“How does Tenon differ from X library?” is a question we often get from potential customers. “X Library” in this case is usually one of aXe, the Google Accessibility Developer tools library, HTML Code Sniffer, and the like. This is a sensible question and we’re happy that potential customers are out there doing their research to make an informed decision. We’d like to address them here in this blog post to help make the differences clear. But first, a quick note: We do not comment on the quality of other tools in this post. It is a documented internal policy to not bad-mouth other products. You should always independently assess the quality, accuracy, completeness, or relevance of these products. We offer a free trial for 30 days. We invite you to register and beat on Tenon during that 30 days to see if it is right for you.
Tenon is not just an API
While we’ve been very adamant about our “API first” philosophy, that doesn’t mean we’re “API only” and this is the most important distinction between Tenon and the other products we’re often compared to. Tenon’s goal is to become a singular, holistic toolset for accessibility that can be used by all members of your team. This contrasts the “libraries” pretty significantly and the difference is critical. While a library can add a lot of power to developer tooling, it does nothing for content, QA, or compliance. Tenon’s unique approach starts with the API and builds everything around that.
Web-based system
The web-based interface you interact with on Tenon.io provides the ability to create and edit projects, set up default API settings at both the account & project level, store & retrieve test history, and access high level statistics across the account as a whole or for a specific project.
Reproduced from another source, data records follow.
-- ==== Sys2Proof/Machine/Dispatch.lean ====
section
/-!
DEFINITION. The meaning of every command: one arm per constructor of Instr.
-/

namespace Sys2Proof.Machine
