-- ==== Sys2Proof/Machine/Core.lean ====
section
/-!
DEFINITION. The machine the host asks for.
-/

def Sys2Proof.core : Host.Core := { State := Sys2Proof.Machine.State, Fault := Sys2Proof.Machine.Fault, Refusal := Sys2Proof.Machine.Refusal, step := Sys2Proof.Machine.step, reset := Sys2Proof.Machine.State.reset }
end

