/-- Bytes of a result take their place in their chunk and are written to the receive buffer, and the frame with LAST is answered with a confirm of the
check over them; the settling confirm of a chunk settles it, and the last of them sends the call to its report; a recall of the current attempt
withdraws an unsettled chunk's delivery; an abort withdraws what is not settled, whose bytes it leaves open, ends the epoch with its status and tells
the root switches of the other planes, and one for a lost member marks the Syndicate; one of an epoch that the agent has not called yet is kept for
that call, once, and tells them too. -/
def Obligations.CollectiveMemberRowsComplete : Prop :=
  (∀ (s : State) (p : Nat) (f : Frame) (r : Rank), EpTakes p f s → s.ep.callIn f.agent (cSynd f) (cEpoch f) = none → f.typ = 0x3C → f.status ≠ 8 →
    s.ep.rankOf (cSynd f) f.agent = some r → (cEpoch f + 4096 - r.nextEpoch) % 4096 < 2048 →
    (s.ep.aborted.any fun q => q.1 == cSynd f && q.2.1 == f.agent && q.2.2.1 == cEpoch f) = false →
    let v := (s.credited p f).onEp fun e => { e with aborted := e.aborted ++ [(cSynd f, f.agent, cEpoch f, f.status)] }
    exec (.collAbort .ep p f) s = .next (v.each ((List.range 8).filter (· != p)) fun s q => s.sendOnPlane q { f with
      dest := r.rootRack * 8 + q, src := s.ep.homeId, inc := 0, opx := collOpx (cSynd f) r.rank (cCop f) (cRop f) (cSat f) (cUns f) 0 }).pump)
  ∧ ∀ (s : State) (p : Nat) (f : Frame) (x : EpCall), EpTakes p f s → s.ep.callIn f.agent (cSynd f) (cEpoch f) = some x → x.stage = 2 →
    let u := s.credited p f
    let k := cPos f / 65536
    (isSwitchId f.dest = false →
      let pos := cPos f
      let j := if f.length = 0 then k else x.chunkAt pos (cScale f)
      let d := padTo f.length f.data
      let a := cAttempt f
      let v := u.onChunk x j fun c => if c.attempt = a then c else { attempt := a, settled := c.settled }
      let v := if f.length = 0 then v else (v.onChunk x j fun c =>
          if cScale f then { c with rxScale := placePart pos d c.rxScale } else { c with rx := placePart pos d c.rx }).epReq
        { agent := x.agent, op := .write, cva := (if cScale f then x.c.recvScale else x.c.recv) + pos, length := f.length, data := d }
        (.collRecv x.c.synd x.epoch j a (cLast f))
      (cLast f = false → exec (.collResult p f) s = .next v.pump)
      ∧ ∀ y, cLast f = true → v.ep.callIn f.agent (cSynd f) (cEpoch f) = some y →
        let chk := (y.part j).check
        let w := v.onChunk x j fun c => { c with whole := chk == cCheck f }
        exec (.collResult p f) s = .next (w.sendOnPlane j (w.collFrame x f.src 0x3A a chk (j * 65536) false true (j + 1 == x.chunks) [])).pump)
    ∧ ((x.part k).settled = false →
      let v := (u.onChunk x k fun c => { c with settled := true, rx := [], rxScale := [] }).chunkNote x k (cAttempt f) .settled
      ∀ y, v.ep.memberCall f = some y → exec (.collConfirmSettled .ep p f) s = .next (if (List.range y.chunks).all fun j => (y.part j).settled then
        v.onCall y fun c => { c with stage := 3, status := 0 } else v).pump)
    ∧ ((x.part k).settled = true → exec (.collConfirmSettled .ep p f) s = .next u.pump)
    ∧ (exec (.collRecall p f) s = .next (if (x.part k).attempt = cAttempt f then u.withdrawChunk x k else u).pump)
    ∧ (f.typ = 0x3C →
      let its := fun g : Frame => g.cls == 5 && g.agent == x.agent && cSynd g == x.c.synd && cEpoch g == x.epoch
      let keep := fun q : EpReq => match q.for_ with
        | .collSend synd epoch _ _ _ => q.pieces.any (·.started) || !(q.r.agent == x.agent && synd == x.c.synd && epoch == x.epoch)
        | _ => true
      let lose := fun r : Rank => if f.status = 8 ∧ r.synd = cSynd f ∧ r.agent = f.agent then { r with lost := true } else r
      let v := u.onEp fun e => { e with
        ranks := e.ranks.map lose
        outq := e.outq.map fun q => (q.1, q.2.filter fun g => !its g)
        reqs := e.reqs.filter keep
        fences := e.fences.filter fun g => !(g.agent == x.agent && g.utag == x.utag + 65536) }
      let v := (v.each x.chunk fun s c => (s.ifThen (!c.2.settled) fun s => s.forgetChunk x c.2).withdrawChunk x c.1).onCall x fun c =>
        { c with stage := 3, status := f.status }
      exec (.collAbort .ep p f) s = .next (match v.ep.rankOf x.c.synd x.agent with
        | none => v
        | some r => v.each ((List.range 8).filter (· != p)) fun s q => s.sendOnPlane q { f with
            dest := r.rootRack * 8 + q, src := s.ep.homeId, inc := 0, opx := collOpx (cSynd f) r.rank (cCop f) (cRop f) (cSat f) (cUns f) 0 }).pump)

/-- A REQ of a bound agent joins the requests in order, one of a refused agent completes with FENCED and one of an unbound agent with SEG_FAULT; a FENCE
covers the requests before it; a CALL joins the calls. The accelerator's answer asks for the next line of its request or ends it; INPUT_ACK lets a
logged write go to memory, ends one that has aged meanwhile with AGED, or ends it with its status, and its timeout ends it with FENCED and counts it. A
module that fails is left out, and with none left every port is in DETECT and no translation stays. -/
def Obligations.AcceleratorRowsComplete : Prop :=
  ∀ s : State, s.ep.off = false →
    (∀ r : Req,
      let q : EpReq := { r := r, order := s.ep.orderCount, pieces := reqPieces r }
      let u := s.onEp fun e => { e with orderCount := e.orderCount + 1, reqs := e.reqs ++ [q] }
      (s.ep.agentRefused r.agent = true → exec (.req r) s = .next (u.endReq q 4 []).pump)
      ∧ (s.ep.agentRefused r.agent = false → bindV (s.ep.bound r.agent) = false → exec (.req r) s = .next (u.endReq q 0xA []).pump)
      ∧ (s.ep.agentRefused r.agent = false → bindV (s.ep.bound r.agent) = true → exec (.req r) s = .next u.pump))
    ∧ (∀ a utag kind scope, exec (.fence a utag kind scope) s = .next (s.onEp fun e => { e with
        fences := e.fences ++ [{ agent := a, utag := utag, kind := kind, scope := scope, before := e.orderCount }] }).pump)
    ∧ (∀ a utag c, exec (.call a utag c) s = .next (s.onEp fun e => { e with calls := e.calls ++ [{ agent := a, utag := utag, c := c }] }).pump)
    ∧ (∀ utag data x, s.ep.homeReqs.find? (fun x => x.stage == 2 && x.utag == utag) = some x →
      let y := { x with acc := x.acc ++ padTo (partOf x.f x.line).2 data, line := x.line + 1 }
      let u := s.onEp fun e => { e with homeReqs := e.homeReqs.map fun z => if z = x then y else z }
      exec (.memCpl utag data) s = .next (if y.line < x.f.lines.length then u.askMemory y else u.homePerformed y).pump)
    ∧ (∀ p f x, EpTakes p f s → s.ep.homeReqs.find? (fun x => x.stage == 1 && x.ctag == f.tag && x.port == p) = some x →
      let c := s.credited p f
      exec (.inputAck p f) s = .next (if f.status ≠ 0 then c.homeEnd x f.status [] 0 else if aged epCfg s.ep.clock.now x.f then c.homeEnd x stAged [] 0
        else c.askMemory x).pump)
    ∧ (∀ p tag x, s.ep.homeReqs.find? (fun x => x.stage == 1 && x.ctag == tag && x.port == p) = some x →
      exec (.inputAckTimeout p tag) s
        = .next ((s.homeEnd x 4 [] 0).onEp fun e => { e with inputUnacked := min (2 ^ 64 - 1) (e.inputUnacked + 1) }).pump)
    ∧ ∀ m, (s.ep.ucie.filter (· != m) ≠ [] → exec (.ucieModuleFail m) s = .next (s.onEp fun e => { e with ucie := e.ucie.filter (· != m) }))
      ∧ (s.ep.ucie.filter (· != m) = [] → After (.ucieModuleFail m) s fun t => t.sw = s.sw ∧ t.ep = { s.ep with ucie := [], link := t.ep.link, l1 := [], l2 := [] }
          ∧ t.out = s.out ∧ ∀ p < 8, (t.ep.getLink p).state = .detect)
As Tenon grows as a project, more and more features will be added based on customer feedback and demand, allowing the web-based features to support testing and compliance efforts. This includes upcoming features like a Reports API, a Projects API, and a Spider.
API Differences
Tenon’s Test API allows for the testing of either document source or a URL and accepts over a dozen request parameters that allow you to fine-tune what Tenon tests for. Want only WCAG Level A issues? Use the level
parameter. Want to test your responsive designs? Pass the appropriate breakpoint value to the viewportwidth
parameter. The vast array of test options means there are scores of different ways you can customize how Tenon tests.
Integrations
Whether you’re looking to put accessibility testing into the hands of developers, content authors, QA analysts, or executives, Tenon is the only tool that provides end-to-end coverage. In fact, Tenon was the first accessibility testing product integrated into Visual Studio, the first into WordPress, the first into Silverstripe, and the first into Drupal. We have Node Modules, Grunt & Gulp plugins, PHP classes, Ruby Gems, and Python wrappers. As a result, Tenon can be integrated quickly into systems like Github, Jira, Jenkins, Protractor, Selenium, and more with minimal effort. All of this means that Tenon is the easiest tool to integrate into existing tools and workflows.
Continued improvement
While the testing rules that exist in the various libraries tend to be quite good, their rate of growth and improvement is sometimes very slow or even stagnant. Tenon’s rate of growth is constant, as demonstrated by our change log.
Support
Nobody matches Tenon’s support. With the various free libraries, you’re likely left with little to no direct support. Some of the free libraries have open issues reported by their users over 2 years ago with no response. Tenon’s users can get live chat support directly from the Tenon team. Even Free Trial users get quick responses to support questions. We are far more responsive to our users than any other accessibility product company, free or paid. If you point out an issue, we will log an issue in our Jira instance and even tell you the Issue ID so you can come back and ask about it later.
Product Direction
We started Tenon in order to revolutionize the way accessibility testing is done. We started with the test API as the backbone, but we haven’t stopped there. Tenon’s features – the ecosystem – continues to grow constantly. We’ve closed almost 1600 Jira tickets, merged in over 220 Pull Requests, created 160 accessibility tests, and continually add new features. As time goes on you can expect more from us in our quest to become the most flexible, robust, and comprehensive web accessibility product on the market.
We invite you to come along for the ride as we fulfill this goal.